[Stored records]
____________

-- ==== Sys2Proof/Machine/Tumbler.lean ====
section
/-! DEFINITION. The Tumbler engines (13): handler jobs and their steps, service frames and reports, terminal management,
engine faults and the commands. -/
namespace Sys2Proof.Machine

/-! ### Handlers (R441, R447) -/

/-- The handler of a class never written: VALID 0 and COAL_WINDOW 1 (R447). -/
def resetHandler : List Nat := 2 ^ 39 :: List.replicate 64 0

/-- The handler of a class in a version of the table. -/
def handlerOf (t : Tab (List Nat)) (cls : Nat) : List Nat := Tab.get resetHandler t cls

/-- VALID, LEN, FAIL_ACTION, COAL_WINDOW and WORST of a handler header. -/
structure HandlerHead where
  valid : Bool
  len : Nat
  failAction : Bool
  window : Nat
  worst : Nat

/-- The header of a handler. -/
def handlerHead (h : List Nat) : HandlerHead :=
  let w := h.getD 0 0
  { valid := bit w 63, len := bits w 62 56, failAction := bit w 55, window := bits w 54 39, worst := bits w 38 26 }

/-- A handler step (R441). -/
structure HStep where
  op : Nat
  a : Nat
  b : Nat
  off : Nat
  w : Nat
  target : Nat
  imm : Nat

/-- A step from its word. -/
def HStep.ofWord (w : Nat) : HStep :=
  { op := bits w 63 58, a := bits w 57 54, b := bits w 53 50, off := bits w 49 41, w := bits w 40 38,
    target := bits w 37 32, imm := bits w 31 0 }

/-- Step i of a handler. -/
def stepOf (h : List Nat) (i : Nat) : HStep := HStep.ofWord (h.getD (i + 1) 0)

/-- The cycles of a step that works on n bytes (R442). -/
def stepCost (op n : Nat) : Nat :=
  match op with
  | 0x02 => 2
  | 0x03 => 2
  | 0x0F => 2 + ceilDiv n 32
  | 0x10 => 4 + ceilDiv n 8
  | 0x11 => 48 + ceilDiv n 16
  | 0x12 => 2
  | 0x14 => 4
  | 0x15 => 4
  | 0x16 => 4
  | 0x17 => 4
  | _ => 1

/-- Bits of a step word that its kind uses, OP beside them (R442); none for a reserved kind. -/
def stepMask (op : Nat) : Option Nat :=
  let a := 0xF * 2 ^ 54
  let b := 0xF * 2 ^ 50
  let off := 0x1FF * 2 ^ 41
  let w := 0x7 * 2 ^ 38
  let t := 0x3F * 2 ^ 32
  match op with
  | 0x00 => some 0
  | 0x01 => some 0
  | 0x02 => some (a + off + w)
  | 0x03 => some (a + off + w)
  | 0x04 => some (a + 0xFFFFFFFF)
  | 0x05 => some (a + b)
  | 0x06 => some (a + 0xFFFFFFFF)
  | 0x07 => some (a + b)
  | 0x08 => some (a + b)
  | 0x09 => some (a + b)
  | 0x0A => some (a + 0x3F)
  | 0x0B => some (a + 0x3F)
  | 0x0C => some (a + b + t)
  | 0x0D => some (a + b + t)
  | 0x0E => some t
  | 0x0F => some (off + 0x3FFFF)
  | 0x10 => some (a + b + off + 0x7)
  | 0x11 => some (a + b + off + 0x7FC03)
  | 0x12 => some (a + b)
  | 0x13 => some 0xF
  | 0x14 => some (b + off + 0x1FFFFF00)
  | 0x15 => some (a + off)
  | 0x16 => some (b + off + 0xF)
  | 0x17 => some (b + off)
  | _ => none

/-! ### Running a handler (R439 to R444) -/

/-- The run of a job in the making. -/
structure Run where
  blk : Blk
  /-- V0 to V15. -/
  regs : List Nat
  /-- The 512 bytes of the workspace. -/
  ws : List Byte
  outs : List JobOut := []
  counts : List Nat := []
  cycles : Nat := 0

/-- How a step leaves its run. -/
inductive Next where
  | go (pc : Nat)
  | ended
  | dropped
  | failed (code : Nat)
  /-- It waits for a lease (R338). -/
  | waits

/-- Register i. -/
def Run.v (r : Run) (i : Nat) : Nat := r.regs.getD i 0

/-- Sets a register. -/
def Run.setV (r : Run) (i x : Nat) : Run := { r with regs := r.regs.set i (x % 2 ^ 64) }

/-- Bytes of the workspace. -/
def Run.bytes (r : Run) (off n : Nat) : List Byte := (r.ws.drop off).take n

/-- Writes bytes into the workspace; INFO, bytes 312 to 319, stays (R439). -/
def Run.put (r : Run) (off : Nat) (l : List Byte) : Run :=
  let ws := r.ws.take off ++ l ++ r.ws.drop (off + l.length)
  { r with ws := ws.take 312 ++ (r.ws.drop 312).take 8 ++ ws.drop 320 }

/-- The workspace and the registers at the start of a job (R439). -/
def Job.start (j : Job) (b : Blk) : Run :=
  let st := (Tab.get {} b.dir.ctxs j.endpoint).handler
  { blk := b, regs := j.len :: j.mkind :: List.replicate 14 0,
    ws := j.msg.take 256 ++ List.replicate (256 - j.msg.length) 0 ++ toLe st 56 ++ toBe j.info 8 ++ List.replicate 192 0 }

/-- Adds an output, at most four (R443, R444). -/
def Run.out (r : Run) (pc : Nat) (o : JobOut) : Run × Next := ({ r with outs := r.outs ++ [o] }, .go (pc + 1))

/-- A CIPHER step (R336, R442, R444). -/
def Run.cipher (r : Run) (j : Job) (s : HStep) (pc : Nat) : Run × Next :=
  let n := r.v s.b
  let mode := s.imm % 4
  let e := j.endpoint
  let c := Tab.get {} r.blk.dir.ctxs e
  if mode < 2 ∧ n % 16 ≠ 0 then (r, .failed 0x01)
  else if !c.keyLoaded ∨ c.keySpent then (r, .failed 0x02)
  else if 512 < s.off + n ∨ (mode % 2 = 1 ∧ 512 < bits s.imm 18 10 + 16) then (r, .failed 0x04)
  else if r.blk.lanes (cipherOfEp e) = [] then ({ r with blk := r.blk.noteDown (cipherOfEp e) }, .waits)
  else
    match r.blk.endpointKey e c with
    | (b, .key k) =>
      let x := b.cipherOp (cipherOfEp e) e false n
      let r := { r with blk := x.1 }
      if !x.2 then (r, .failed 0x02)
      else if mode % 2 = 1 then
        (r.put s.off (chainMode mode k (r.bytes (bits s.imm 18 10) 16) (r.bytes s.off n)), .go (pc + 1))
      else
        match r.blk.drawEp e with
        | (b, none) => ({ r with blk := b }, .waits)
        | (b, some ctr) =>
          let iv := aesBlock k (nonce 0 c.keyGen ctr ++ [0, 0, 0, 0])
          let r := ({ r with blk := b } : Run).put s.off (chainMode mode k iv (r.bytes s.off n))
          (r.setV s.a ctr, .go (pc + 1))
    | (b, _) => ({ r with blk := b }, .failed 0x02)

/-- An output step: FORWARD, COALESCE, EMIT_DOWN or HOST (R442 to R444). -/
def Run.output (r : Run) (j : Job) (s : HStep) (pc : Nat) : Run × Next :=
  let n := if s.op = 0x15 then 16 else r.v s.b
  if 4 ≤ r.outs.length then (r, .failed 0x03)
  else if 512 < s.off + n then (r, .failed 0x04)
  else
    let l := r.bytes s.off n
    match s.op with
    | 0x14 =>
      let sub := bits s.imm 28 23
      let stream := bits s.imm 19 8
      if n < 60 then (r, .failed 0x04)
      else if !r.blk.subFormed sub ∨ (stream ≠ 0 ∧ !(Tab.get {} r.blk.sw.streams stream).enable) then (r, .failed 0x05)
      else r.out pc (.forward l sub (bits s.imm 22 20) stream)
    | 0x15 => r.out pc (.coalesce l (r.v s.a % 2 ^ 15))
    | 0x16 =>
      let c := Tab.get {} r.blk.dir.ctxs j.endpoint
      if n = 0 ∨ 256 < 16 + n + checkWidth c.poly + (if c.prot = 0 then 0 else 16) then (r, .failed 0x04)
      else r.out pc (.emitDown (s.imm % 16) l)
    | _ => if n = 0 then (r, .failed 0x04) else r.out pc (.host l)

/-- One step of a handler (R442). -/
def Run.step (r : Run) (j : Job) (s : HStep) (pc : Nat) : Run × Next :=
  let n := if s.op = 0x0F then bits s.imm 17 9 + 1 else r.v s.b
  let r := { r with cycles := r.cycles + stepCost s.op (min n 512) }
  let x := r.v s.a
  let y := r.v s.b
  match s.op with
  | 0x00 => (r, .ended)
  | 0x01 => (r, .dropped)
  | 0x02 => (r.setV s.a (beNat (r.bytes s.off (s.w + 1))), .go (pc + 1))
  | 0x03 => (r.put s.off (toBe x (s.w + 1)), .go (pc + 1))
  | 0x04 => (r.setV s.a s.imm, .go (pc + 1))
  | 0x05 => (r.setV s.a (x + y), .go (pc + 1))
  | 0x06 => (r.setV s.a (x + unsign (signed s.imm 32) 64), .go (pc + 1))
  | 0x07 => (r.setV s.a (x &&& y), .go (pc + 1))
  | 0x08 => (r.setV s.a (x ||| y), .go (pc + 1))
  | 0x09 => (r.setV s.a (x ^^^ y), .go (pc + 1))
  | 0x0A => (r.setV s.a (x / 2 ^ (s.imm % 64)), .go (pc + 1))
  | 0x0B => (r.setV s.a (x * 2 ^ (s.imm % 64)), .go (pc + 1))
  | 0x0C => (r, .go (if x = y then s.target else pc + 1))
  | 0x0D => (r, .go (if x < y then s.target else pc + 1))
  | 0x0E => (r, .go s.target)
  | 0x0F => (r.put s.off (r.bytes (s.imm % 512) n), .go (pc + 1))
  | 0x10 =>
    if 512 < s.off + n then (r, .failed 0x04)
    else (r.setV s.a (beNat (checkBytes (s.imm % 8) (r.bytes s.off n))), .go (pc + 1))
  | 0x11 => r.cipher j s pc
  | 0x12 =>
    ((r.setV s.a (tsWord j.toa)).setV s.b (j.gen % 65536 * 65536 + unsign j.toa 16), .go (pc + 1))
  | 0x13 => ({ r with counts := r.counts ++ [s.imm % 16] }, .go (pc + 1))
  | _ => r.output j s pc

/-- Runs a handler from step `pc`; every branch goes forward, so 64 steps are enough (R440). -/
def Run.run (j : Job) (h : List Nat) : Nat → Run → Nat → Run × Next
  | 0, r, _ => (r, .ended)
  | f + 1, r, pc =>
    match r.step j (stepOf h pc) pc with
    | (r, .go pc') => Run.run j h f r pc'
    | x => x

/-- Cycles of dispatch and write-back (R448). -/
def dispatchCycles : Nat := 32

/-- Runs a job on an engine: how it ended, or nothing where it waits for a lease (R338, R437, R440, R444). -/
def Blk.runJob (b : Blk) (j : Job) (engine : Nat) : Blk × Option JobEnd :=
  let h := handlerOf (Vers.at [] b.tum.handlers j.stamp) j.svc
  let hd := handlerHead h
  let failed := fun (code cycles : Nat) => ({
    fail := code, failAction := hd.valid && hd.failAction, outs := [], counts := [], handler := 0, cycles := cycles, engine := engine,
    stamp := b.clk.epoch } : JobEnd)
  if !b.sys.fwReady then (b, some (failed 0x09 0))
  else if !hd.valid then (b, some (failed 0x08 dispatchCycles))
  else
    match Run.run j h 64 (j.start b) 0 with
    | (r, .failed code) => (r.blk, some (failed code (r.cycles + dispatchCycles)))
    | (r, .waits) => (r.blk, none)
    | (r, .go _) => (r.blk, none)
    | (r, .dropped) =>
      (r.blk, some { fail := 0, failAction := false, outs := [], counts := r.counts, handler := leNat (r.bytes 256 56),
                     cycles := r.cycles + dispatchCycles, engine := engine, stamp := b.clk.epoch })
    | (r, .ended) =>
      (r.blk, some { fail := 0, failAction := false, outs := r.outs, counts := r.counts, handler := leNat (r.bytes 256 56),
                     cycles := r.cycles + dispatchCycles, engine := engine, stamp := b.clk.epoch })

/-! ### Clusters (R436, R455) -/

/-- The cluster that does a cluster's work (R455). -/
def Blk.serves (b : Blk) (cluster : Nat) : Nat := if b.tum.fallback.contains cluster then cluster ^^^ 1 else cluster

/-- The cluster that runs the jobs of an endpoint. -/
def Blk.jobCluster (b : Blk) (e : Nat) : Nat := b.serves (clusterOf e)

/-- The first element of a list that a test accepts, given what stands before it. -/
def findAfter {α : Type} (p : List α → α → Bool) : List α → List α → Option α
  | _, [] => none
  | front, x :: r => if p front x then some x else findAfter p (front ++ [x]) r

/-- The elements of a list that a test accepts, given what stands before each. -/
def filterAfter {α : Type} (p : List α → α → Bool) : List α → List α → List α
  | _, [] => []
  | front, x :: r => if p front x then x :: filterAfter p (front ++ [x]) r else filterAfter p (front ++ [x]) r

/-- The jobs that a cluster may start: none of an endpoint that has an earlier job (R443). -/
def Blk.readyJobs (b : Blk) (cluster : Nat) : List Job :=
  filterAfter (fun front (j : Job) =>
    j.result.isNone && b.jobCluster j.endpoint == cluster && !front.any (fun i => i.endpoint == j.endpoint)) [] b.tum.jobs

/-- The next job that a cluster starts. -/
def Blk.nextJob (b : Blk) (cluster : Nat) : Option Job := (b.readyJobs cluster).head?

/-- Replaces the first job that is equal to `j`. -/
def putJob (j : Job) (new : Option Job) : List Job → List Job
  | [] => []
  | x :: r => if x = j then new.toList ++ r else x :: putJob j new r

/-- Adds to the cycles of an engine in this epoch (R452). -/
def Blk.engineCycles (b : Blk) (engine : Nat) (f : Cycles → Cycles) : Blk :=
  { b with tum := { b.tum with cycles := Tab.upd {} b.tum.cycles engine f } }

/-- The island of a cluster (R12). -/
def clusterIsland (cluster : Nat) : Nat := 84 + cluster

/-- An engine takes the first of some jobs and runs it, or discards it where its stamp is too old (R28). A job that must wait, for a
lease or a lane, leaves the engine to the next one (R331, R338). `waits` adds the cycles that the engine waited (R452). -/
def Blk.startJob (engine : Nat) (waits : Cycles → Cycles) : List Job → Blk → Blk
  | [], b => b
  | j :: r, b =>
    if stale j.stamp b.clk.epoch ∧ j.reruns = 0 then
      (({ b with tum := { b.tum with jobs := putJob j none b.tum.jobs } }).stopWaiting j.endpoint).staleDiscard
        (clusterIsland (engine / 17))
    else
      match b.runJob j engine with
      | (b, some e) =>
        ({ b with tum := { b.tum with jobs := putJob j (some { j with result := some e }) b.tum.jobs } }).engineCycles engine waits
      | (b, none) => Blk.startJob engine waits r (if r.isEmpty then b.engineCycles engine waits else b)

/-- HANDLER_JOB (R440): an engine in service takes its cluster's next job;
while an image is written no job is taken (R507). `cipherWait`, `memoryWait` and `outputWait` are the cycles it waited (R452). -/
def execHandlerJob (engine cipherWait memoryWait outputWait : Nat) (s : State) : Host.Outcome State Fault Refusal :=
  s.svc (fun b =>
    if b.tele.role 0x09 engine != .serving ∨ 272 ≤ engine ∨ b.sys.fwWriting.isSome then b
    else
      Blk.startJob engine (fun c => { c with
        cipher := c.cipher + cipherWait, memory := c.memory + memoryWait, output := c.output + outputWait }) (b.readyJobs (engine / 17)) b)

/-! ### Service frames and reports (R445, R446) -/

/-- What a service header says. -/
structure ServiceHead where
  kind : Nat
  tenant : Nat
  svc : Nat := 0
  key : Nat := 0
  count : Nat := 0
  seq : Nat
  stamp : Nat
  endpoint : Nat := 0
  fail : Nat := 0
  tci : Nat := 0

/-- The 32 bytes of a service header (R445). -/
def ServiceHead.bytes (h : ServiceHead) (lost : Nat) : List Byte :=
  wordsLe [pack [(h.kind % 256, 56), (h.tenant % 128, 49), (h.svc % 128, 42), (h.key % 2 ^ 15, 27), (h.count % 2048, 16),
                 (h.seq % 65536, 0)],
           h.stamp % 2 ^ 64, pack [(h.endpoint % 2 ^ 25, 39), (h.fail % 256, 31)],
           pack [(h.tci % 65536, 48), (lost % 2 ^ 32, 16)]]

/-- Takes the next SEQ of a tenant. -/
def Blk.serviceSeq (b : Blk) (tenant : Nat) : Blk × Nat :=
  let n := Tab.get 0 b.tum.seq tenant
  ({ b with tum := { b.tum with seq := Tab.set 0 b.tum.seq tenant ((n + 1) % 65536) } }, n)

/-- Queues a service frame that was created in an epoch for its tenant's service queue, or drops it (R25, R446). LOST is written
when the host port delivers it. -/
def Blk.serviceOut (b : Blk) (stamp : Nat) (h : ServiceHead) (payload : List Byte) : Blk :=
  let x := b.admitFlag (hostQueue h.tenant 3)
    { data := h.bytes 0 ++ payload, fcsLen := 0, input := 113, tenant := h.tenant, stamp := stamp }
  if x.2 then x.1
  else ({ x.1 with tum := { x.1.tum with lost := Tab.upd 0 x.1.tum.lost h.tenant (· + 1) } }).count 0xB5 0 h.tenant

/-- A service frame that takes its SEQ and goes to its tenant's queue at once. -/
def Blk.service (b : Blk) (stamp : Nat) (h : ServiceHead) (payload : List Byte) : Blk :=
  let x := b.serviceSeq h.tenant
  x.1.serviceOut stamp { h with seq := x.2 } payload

____________

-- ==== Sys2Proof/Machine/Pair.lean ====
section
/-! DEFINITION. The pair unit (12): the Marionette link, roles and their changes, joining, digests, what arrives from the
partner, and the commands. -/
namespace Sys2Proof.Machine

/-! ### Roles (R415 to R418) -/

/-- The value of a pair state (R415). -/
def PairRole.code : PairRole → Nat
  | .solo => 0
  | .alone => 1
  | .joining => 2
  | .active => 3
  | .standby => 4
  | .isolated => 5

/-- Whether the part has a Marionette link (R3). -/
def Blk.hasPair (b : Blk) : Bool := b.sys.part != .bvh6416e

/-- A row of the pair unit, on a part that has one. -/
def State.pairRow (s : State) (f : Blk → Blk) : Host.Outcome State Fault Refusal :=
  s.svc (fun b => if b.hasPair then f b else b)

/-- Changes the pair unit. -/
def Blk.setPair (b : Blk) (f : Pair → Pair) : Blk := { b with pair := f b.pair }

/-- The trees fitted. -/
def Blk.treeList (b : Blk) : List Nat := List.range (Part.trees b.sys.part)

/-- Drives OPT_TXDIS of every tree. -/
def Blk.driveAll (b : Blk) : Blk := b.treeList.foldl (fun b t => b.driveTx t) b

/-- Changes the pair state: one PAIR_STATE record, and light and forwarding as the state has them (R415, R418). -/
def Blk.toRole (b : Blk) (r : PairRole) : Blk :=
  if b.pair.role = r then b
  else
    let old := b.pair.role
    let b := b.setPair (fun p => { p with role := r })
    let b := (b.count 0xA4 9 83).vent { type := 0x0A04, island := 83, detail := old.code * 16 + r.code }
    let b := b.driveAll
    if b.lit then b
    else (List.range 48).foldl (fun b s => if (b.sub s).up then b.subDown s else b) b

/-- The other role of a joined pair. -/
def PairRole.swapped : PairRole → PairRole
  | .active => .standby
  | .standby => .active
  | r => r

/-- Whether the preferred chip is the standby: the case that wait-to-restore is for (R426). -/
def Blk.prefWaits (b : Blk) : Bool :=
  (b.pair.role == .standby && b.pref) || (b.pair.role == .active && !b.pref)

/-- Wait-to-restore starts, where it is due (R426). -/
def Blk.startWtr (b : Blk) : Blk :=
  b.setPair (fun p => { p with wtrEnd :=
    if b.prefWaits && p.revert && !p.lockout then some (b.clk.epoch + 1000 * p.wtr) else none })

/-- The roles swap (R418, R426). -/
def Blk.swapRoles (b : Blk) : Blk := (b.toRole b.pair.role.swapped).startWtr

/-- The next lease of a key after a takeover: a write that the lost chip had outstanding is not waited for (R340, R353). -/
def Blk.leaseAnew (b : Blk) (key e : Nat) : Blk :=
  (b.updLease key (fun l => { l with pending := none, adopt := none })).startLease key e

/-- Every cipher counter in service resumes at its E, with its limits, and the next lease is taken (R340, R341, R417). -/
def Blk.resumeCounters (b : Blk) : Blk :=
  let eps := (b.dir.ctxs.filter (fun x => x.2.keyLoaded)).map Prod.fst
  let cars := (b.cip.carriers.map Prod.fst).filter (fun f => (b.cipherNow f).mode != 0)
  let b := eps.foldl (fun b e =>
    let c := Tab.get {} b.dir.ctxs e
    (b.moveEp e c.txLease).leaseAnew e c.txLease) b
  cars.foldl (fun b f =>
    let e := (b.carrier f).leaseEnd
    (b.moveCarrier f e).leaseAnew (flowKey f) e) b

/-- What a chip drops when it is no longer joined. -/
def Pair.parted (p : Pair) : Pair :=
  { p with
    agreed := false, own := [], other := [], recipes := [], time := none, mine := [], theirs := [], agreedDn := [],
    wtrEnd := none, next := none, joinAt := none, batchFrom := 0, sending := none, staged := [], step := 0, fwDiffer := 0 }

____________

Scan the entries for lines holding the string "prefWaits", then copy every one of them.

def Blk.prefWaits (b : Blk) : Bool :=
    if b.prefWaits && p.revert && !p.lockout then some (b.clk.epoch + 1000 * p.wtr) else none })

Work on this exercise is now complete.